== Work request ==
Copy nothing but the lines below running from the line containing "theorem reply_bytesExpected (r" through the line containing "r s).readDataPtr = s.readDataPtr := rfl", both end lines included.

*** Supplied data

/-! ### `clearConditions` -/

@[simp] theorem clearConditions_hardwareBits (s : State) :
    (clearConditions s).hardwareBits = s.hardwareBits := rfl
@[simp] theorem clearConditions_driveSelect (s : State) :
    (clearConditions s).driveSelect = s.driveSelect := rfl
@[simp] theorem clearConditions_headSelect (s : State) : (clearConditions s).headSelect = s.headSelect := rfl
@[simp] theorem clearConditions_trackSelect (s : State) :
    (clearConditions s).trackSelect = s.trackSelect := rfl
@[simp] theorem clearConditions_trackRegister (s : State) :
    (clearConditions s).trackRegister = s.trackRegister := rfl
@[simp] theorem clearConditions_sectorRegister (s : State) :
    (clearConditions s).sectorRegister = s.sectorRegister := rfl
@[simp] theorem clearConditions_dataRegister (s : State) :
    (clearConditions s).dataRegister = s.dataRegister := rfl
@[simp] theorem clearConditions_statusRegister (s : State) :
    (clearConditions s).statusRegister = 0x00#8 := rfl
@[simp] theorem clearConditions_statusTypeI (s : State) :
    (clearConditions s).statusTypeI = s.statusTypeI := rfl
@[simp] theorem clearConditions_dataMark (s : State) : (clearConditions s).dataMark = s.dataMark := rfl
@[simp] theorem clearConditions_dataBuffer (s : State) : (clearConditions s).dataBuffer = s.dataBuffer := rfl
@[simp] theorem clearConditions_bytesExpected (s : State) :
    (clearConditions s).bytesExpected = s.bytesExpected := rfl
@[simp] theorem clearConditions_bytesLeft (s : State) : (clearConditions s).bytesLeft = s.bytesLeft := rfl
@[simp] theorem clearConditions_readDataPtr (s : State) :
    (clearConditions s).readDataPtr = s.readDataPtr := rfl
@[simp] theorem clearConditions_cmdInProgress (s : State) :
    (clearConditions s).cmdInProgress = s.cmdInProgress := rfl
@[simp] theorem clearConditions_startClock (s : State) : (clearConditions s).startClock = s.startClock := rfl
@[simp] theorem clearConditions_stepDir (s : State) : (clearConditions s).stepDir = s.stepDir := rfl
@[simp] theorem clearConditions_xferTarget (s : State) : (clearConditions s).xferTarget = s.xferTarget := rfl
@[simp] theorem clearConditions_drives (s : State) : (clearConditions s).drives = s.drives := rfl
@[simp] theorem clearConditions_images (s : State) : (clearConditions s).images = s.images := rfl
@[simp] theorem clearConditions_crc (s : State) : (clearConditions s).crc = s.crc := rfl
@[simp] theorem clearConditions_crcReady (s : State) : (clearConditions s).crcReady = s.crcReady := rfl
@[simp] theorem clearConditions_readers (s : State) : (clearConditions s).readers = s.readers := rfl
@[simp] theorem clearConditions_walk (s : State) : (clearConditions s).walk = s.walk := rfl
@[simp] theorem clearConditions_cfg (s : State) : (clearConditions s).cfg = s.cfg := rfl
@[simp] theorem clearConditions_now (s : State) : (clearConditions s).now = s.now := rfl
@[simp] theorem clearConditions_pending (s : State) : (clearConditions s).pending = s.pending := rfl
@[simp] theorem clearConditions_result (s : State) : (clearConditions s).result = s.result := rfl
@[simp] theorem clearConditions_anomalies (s : State) : (clearConditions s).anomalies = s.anomalies := rfl
@[simp] theorem clearConditions_xferDrive (s : State) : (clearConditions s).xferDrive = s.xferDrive := rfl

/-! ### `reply` -/

@[simp] theorem reply_hardwareBits (r : Result) (s : State) : (reply r s).hardwareBits = s.hardwareBits := rfl
@[simp] theorem reply_driveSelect (r : Result) (s : State) : (reply r s).driveSelect = s.driveSelect := rfl
@[simp] theorem reply_headSelect (r : Result) (s : State) : (reply r s).headSelect = s.headSelect := rfl
@[simp] theorem reply_trackSelect (r : Result) (s : State) : (reply r s).trackSelect = s.trackSelect := rfl
@[simp] theorem reply_trackRegister (r : Result) (s : State) :
    (reply r s).trackRegister = s.trackRegister := rfl
@[simp] theorem reply_sectorRegister (r : Result) (s : State) :
    (reply r s).sectorRegister = s.sectorRegister := rfl
@[simp] theorem reply_dataRegister (r : Result) (s : State) : (reply r s).dataRegister = s.dataRegister := rfl
@[simp] theorem reply_statusRegister (r : Result) (s : State) :
    (reply r s).statusRegister = s.statusRegister := rfl
@[simp] theorem reply_statusTypeI (r : Result) (s : State) : (reply r s).statusTypeI = s.statusTypeI := rfl
@[simp] theorem reply_dataMark (r : Result) (s : State) : (reply r s).dataMark = s.dataMark := rfl
@[simp] theorem reply_dataBuffer (r : Result) (s : State) : (reply r s).dataBuffer = s.dataBuffer := rfl
@[simp] theorem reply_bytesExpected (r : Result) (s : State) :
    (reply r s).bytesExpected = s.bytesExpected := rfl
@[simp] theorem reply_bytesLeft (r : Result) (s : State) : (reply r s).bytesLeft = s.bytesLeft := rfl
@[simp] theorem reply_readDataPtr (r : Result) (s : State) : (reply r s).readDataPtr = s.readDataPtr := rfl
@[simp] theorem reply_cmdInProgress (r : Result) (s : State) :
    (reply r s).cmdInProgress = s.cmdInProgress := rfl
@[simp] theorem reply_startClock (r : Result) (s : State) : (reply r s).startClock = s.startClock := rfl
@[simp] theorem reply_stepDir (r : Result) (s : State) : (reply r s).stepDir = s.stepDir := rfl
@[simp] theorem reply_xferTarget (r : Result) (s : State) : (reply r s).xferTarget = s.xferTarget := rfl
@[simp] theorem reply_drives (r : Result) (s : State) : (reply r s).drives = s.drives := rfl
@[simp] theorem reply_images (r : Result) (s : State) : (reply r s).images = s.images := rfl
@[simp] theorem reply_crc (r : Result) (s : State) : (reply r s).crc = s.crc := rfl
@[simp] theorem reply_crcReady (r : Result) (s : State) : (reply r s).crcReady = s.crcReady := rfl
@[simp] theorem reply_readers (r : Result) (s : State) : (reply r s).readers = s.readers := rfl
@[simp] theorem reply_walk (r : Result) (s : State) : (reply r s).walk = s.walk := rfl
@[simp] theorem reply_cfg (r : Result) (s : State) : (reply r s).cfg = s.cfg := rfl
@[simp] theorem reply_now (r : Result) (s : State) : (reply r s).now = s.now := rfl
@[simp] theorem reply_pending (r : Result) (s : State) : (reply r s).pending = s.pending := rfl
@[simp] theorem reply_result (r : Result) (s : State) : (reply r s).result = r := rfl
@[simp] theorem reply_anomalies (r : Result) (s : State) : (reply r s).anomalies = s.anomalies := rfl
@[simp] theorem reply_xferDrive (r : Result) (s : State) : (reply r s).xferDrive = s.xferDrive := rfl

******

== Response ==
@[simp] theorem reply_bytesExpected (r : Result) (s : State) :
    (reply r s).bytesExpected = s.bytesExpected := rfl
@[simp] theorem reply_bytesLeft (r : Result) (s : State) : (reply r s).bytesLeft = s.bytesLeft := rfl
@[simp] theorem reply_readDataPtr (r : Result) (s : State) : (reply r s).readDataPtr = s.readDataPtr := rfl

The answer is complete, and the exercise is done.